Suddenly, the music stopped, and all fell quiet. The kids gathered around the table in the middle. Mansi noticed a girl in a purple dress with a tiara adorning her forehead. A lovely lady in a red flowy gown stood by her side, prodding her on. Tarun’s eyes were fixed on the large brown cake with white topping; he started drooling. The kids started singing in unison “Happy Birthday to you, Sayli…”. The little lady blew out the tiny candles on the cake and started cutting the cake, her Mom lending a helping hand.

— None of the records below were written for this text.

-- ==== Sys2Proof/Machine/Control.lean ====
section
/-! DEFINITION. `INIT` and `RDSR` (40_commands.md R62, R63). -/

namespace Sys2Proof.Machine

/-- The engine as `INIT` leaves it (R62): `H`, `OFF`, `LEN`, `CLOSED` as at construction, `BUF`, `DIGEST` and
`FAULT` kept. -/
def initEngine (e : Engine) (x : EngineState e.nw) : EngineState e.nw :=
  { x with h := iv e, off := 0, len := 0, closed := false }

/-- `INIT e` (R62). -/
def execInit (e : Engine) (s : State) : Result :=
  frame e (encode (.init e)) s fun s => respondOk 0 (s.setEngine e (initEngine e (s.engine e)))

/-- `RDSR e, sel` (R63): no step of the frame but decoding; a selector the engine lacks is an illegal command
(R52 item 5; log 10). -/
def execRdsr (e : Engine) (sel : BitVec 8) (s : State) : Result :=
  match statusRegister e sel (s.engine e) with
  | some v => respondOk v s
  | none => raise .illegalCommand e (encode (.rdsr e sel)) s

end Sys2Proof.Machine
end

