-- ==== Sys2Proof/Machine/Submit.lean ====
section
/-! DEFINITION. `ADD` and `ADDI` (42_incremental_buffer.md R82, R83). -/

namespace Sys2Proof.Machine

/-- `LEN[e] + 8 × n > 2^64 − 1`, the sum in the integers (R82, R83, R144). -/
def lengthOverflows {nw : Nat} (x : EngineState nw) (n : Nat) : Bool :=
  decide (2 ^ 64 - 1 < x.len.toNat + 8 * n)

/-- `LEN[e] <- LEN[e] +64 (8 × n)` for the `n` bytes of `v`, then the bytes are absorbed in order (R82, R83). -/
def submit (e : Engine) (x : EngineState e.nw) (v : List Byte) : EngineState e.nw :=
  absorbAll e { x with len := x.len + BitVec.ofNat 64 (8 * v.length) } v

/-- `ADD e, off, len` (R82). A byte nothing has written faults the read (R162; log 4). -/
def execAdd (e : Engine) (off len : BitVec 24) (s : State) : Result :=
  frame e (encode (.add e off len)) s fun s =>
    if (s.engine e).closed then raise .useAfterClose e (encode (.add e off len)) s
    else if !inBounds s (operandNat off) (operandNat len) then
      raise .boundsError e (encode (.add e off len)) s
    else if lengthOverflows (s.engine e) (operandNat len) then
      raise .lengthOverflow e (encode (.add e off len)) s
    else
      match Memory.readBytes s.mem (operandNat off) (operandNat len) with
      | .ok v => respondOk 0 (s.setEngine e (submit e (s.engine e) v))
      | .error a => .fault (.unwrittenByte a)

/-- `ADDI e, imm8` (R83). -/
def execAddi (e : Engine) (imm8 : Byte) (s : State) : Result :=
  frame e (encode (.addi e imm8)) s fun s =>
    if (s.engine e).closed then raise .useAfterClose e (encode (.addi e imm8)) s
    else if lengthOverflows (s.engine e) 1 then raise .lengthOverflow e (encode (.addi e imm8)) s
    else respondOk 0 (s.setEngine e (submit e (s.engine e) [imm8]))

end Sys2Proof.Machine
end

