-- ==== Sys2Proof/Laws/Ops.lean ====
section
/-! SUPPORT. What each shared operation can answer, said once: the frame of a command, an error, `Finalize`, the
reads of status registers and the host's own accesses. Later proofs cite these and do not unfold the operations. -/

namespace Sys2Proof.Machine

/-! ### errorEffect and raise -/

theorem errorEffect_eq_self {err : Err} (h : err ≠ .invariantViolation) (e : Engine) (s : State) :
    errorEffect err e s = s := by cases err <;> first | rfl | exact absurd rfl h

theorem errorEffect_invariantViolation (e : Engine) (s : State) :
    errorEffect .invariantViolation e s = s.latchFault e := rfl

/-- An error always answers a next state: its response, and the fault latch for `InvariantViolation` (R137). -/
theorem raise_eq (err : Err) (e : Engine) (cmd : CmdWord) (s : State) :
    raise err e cmd s = .next ((errorEffect err e s).observe (.response ⟨errCode err, cmd⟩)) := rfl

theorem respondOk_eq (v : BitVec 64) (s : State) :
    respondOk v s = .next (s.observe (.response ⟨codeOK, v⟩)) := rfl

/-! ### frame -/

theorem frame_faulted {e : Engine} {s : State} (h : (s.engine e).fault = true) (cmd : CmdWord)
    (body : State → Result) : frame e cmd s body = raise .engineFaulted e cmd s := by simp [frame, h]

theorem frame_badOffset {e : Engine} {s : State} (h : (s.engine e).fault = false)
    (ho : 64 ≤ (s.engine e).off.toNat) (cmd : CmdWord) (body : State → Result) :
    frame e cmd s body = raise .invariantViolation e cmd s := by simp [frame, h, ho]

theorem frame_ready {e : Engine} {s : State} (h : (s.engine e).fault = false)
    (ho : (s.engine e).off.toNat ≤ 63) (cmd : CmdWord) (body : State → Result) :
    frame e cmd s body = body s := by
  have : ¬ 64 ≤ (s.engine e).off.toNat := by omega
  simp [frame, h, this]

/-- What the frame answers, in the order of its checks (R60 steps 3 to 5). -/
theorem frame_cases (e : Engine) (cmd : CmdWord) (s : State) (body : State → Result) :
    ((s.engine e).fault = true ∧ frame e cmd s body = raise .engineFaulted e cmd s) ∨
    ((s.engine e).fault = false ∧ 64 ≤ (s.engine e).off.toNat ∧
      frame e cmd s body = raise .invariantViolation e cmd s) ∨
    ((s.engine e).fault = false ∧ (s.engine e).off.toNat ≤ 63 ∧ frame e cmd s body = body s) := by
  cases h : (s.engine e).fault with
  | true => exact .inl ⟨rfl, frame_faulted h cmd body⟩
  | false =>
    rcases Nat.lt_or_ge (s.engine e).off.toNat 64 with ho | ho
    · exact .inr (.inr ⟨rfl, by omega, frame_ready h (by omega) cmd body⟩)
    · exact .inr (.inl ⟨rfl, ho, frame_badOffset h ho cmd body⟩)

/-! ### finalize -/

/-- What `Finalize` answers (R120): nothing on a closed engine; the exit assertion; or the engine closed. -/
theorem finalize_cases (e : Engine) (cmd : CmdWord) (s : State) (rest : State → Result) :
    ((s.engine e).closed = true ∧ finalize e cmd s rest = rest s) ∨
    ((s.engine e).closed = false ∧ (absorbTail e (s.engine e)).off ≠ 0 ∧
      finalize e cmd s rest =
        raise .invariantViolation e cmd (s.setEngine e (absorbTail e (s.engine e)))) ∨
    ((s.engine e).closed = false ∧ (absorbTail e (s.engine e)).off = 0 ∧
      finalize e cmd s rest = rest (s.setEngine e (closeEngine e (absorbTail e (s.engine e))))) := by
  unfold finalize
  cases h : (s.engine e).closed with
  | true => exact .inl ⟨rfl, by simp⟩
  | false =>
    by_cases ho : (absorbTail e (s.engine e)).off = 0
    · exact .inr (.inr ⟨rfl, ho, by rw [if_neg (by simp), if_neg (not_not.2 ho)]⟩)
    · exact .inr (.inl ⟨rfl, ho, by rw [if_neg (by simp), if_pos ho]⟩)

/-! ### Operands and checks -/

@[simp] theorem operandNat_eq (v : BitVec 24) : operandNat v = v.toNat := rfl

theorem inBounds_iff {s : State} {a n : Nat} : inBounds s a n = true ↔ a + n ≤ s.memBytes := by
  simp [inBounds]

theorem not_inBounds_iff {s : State} {a n : Nat} : (!inBounds s a n) = true ↔ s.memBytes < a + n := by
  simp [inBounds]

theorem lengthOverflows_iff {nw : Nat} {x : EngineState nw} {n : Nat} :
    lengthOverflows x n = true ↔ 2 ^ 64 - 1 < x.len.toNat + 8 * n := by simp [lengthOverflows]

/-! ### Status registers -/

/-- The engine has exactly the registers whose selectors are legal (R19, R50). -/
theorem statusRegister_isSome (e : Engine) (sel : BitVec 8) (x : EngineState e.nw) :
    (statusRegister e sel x).isSome = legalSel e sel := by
  unfold statusRegister legalSel isStateWordSel
  split
  · next h => simp [h]
  · next h1 =>
    split
    · next h => simp [h]
    · next h2 =>
      split
      · next h => simp [show selH0.toNat ≤ sel.toNat ∧ sel.toNat < selH0.toNat + e.nw by omega]
      · next h =>
        simp [h1, h2, show ¬ (selH0.toNat ≤ sel.toNat ∧ sel.toNat < selH0.toNat + e.nw) by omega]

/-! ### The host's accesses -/

theorem hostWrite_cases (a : Nat) (b : Byte) (s : State) :
    (a < s.memBytes ∧ hostWrite a b s = .next (s.setMem (Memory.write s.mem a b))) ∨
    (s.memBytes ≤ a ∧ hostWrite a b s = .fault (.noSuchAddress a)) := by
  unfold hostWrite
  by_cases h : a < s.memBytes
  · exact .inl ⟨h, by simp [h]⟩
  · exact .inr ⟨by omega, by simp [h]⟩

/-- A host read that answers gives the host the byte and changes nothing else. -/
theorem hostRead_next {a : Nat} {s t : State} (h : hostRead a s = .next t) :
    a < s.memBytes ∧ ∃ b, Memory.read s.mem a = some b ∧ t = s.observe (.byte a b) := by
  unfold hostRead at h
  split at h
  · next ha =>
    split at h
    · next b hb => cases h; exact ⟨ha, b, hb, rfl⟩
    · cases h
  · cases h

end Sys2Proof.Machine
end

Mansi was awe-struck. She remembered the stories that her mother had told her, about fairies in heaven. It was the first time she had seen them, little fairies and big ones too. Was it possible to see them if one was alive? She pinched herself to make sure that she was not dead. Suddenly, she felt gruff hands pull her up. She looked around for Tarun. He too was dangling in mid-air. This time, Ramlal carried them, whining and wailing, all the way to their home. He rudely dropped them on the floor, with a stern warning that next time, they would be caned.

That night, Mansi dreamt that she was a fairy named Sayli, dressed in an exquisite purple dress, with a tiara adorning her forehead. Her mother was seated next to her, dressed in a shiny red saree, with beautiful jewels on her neck and hands. She noticed for the first time that her mother was indeed beautiful. Tarun was dressed in a shiny robe and was munching on a huge chunk of cake. The cake was brown, with a white topping.

A new day dawned. The coldness of the floor woke her up, she had rolled off the mat that she shared with Tarun. He was still asleep, curled up like a tiny wheel. Her Mom was blowing into the wood in the far corner, trying to cook up a broth for the morning meal. Her father was probably at the site already, doubled up under the weight of the bricks and cement on his frail shoulders. Mansi walked out through the makeshift door and sat on the stone at the entrance, rubbing her eyes all the while. Suddenly, she saw a pink and white balloon floating toward her from above. She could not believe her eyes. She ran towards the balloon and latched on to the thread that was dangling below. Running back inside her home, she shouted to her brother,” Tarun, look what I have found”. He struggled to his feet and ran after her.

Hitting the balloon towards Tarun, Mansi squealed in delight. Tarun caught it with his nimble hands and hit it back at Mansi with one hand, clutching at his loose shorts with the other. Mansi’s threadbare dress flayed around her when she jumped up to reach for the balloon.

Their happiness knew no bounds.

-Chitra Nair is an educator, poetess, and author based in Mumbai. She writes on topics that touch her heart.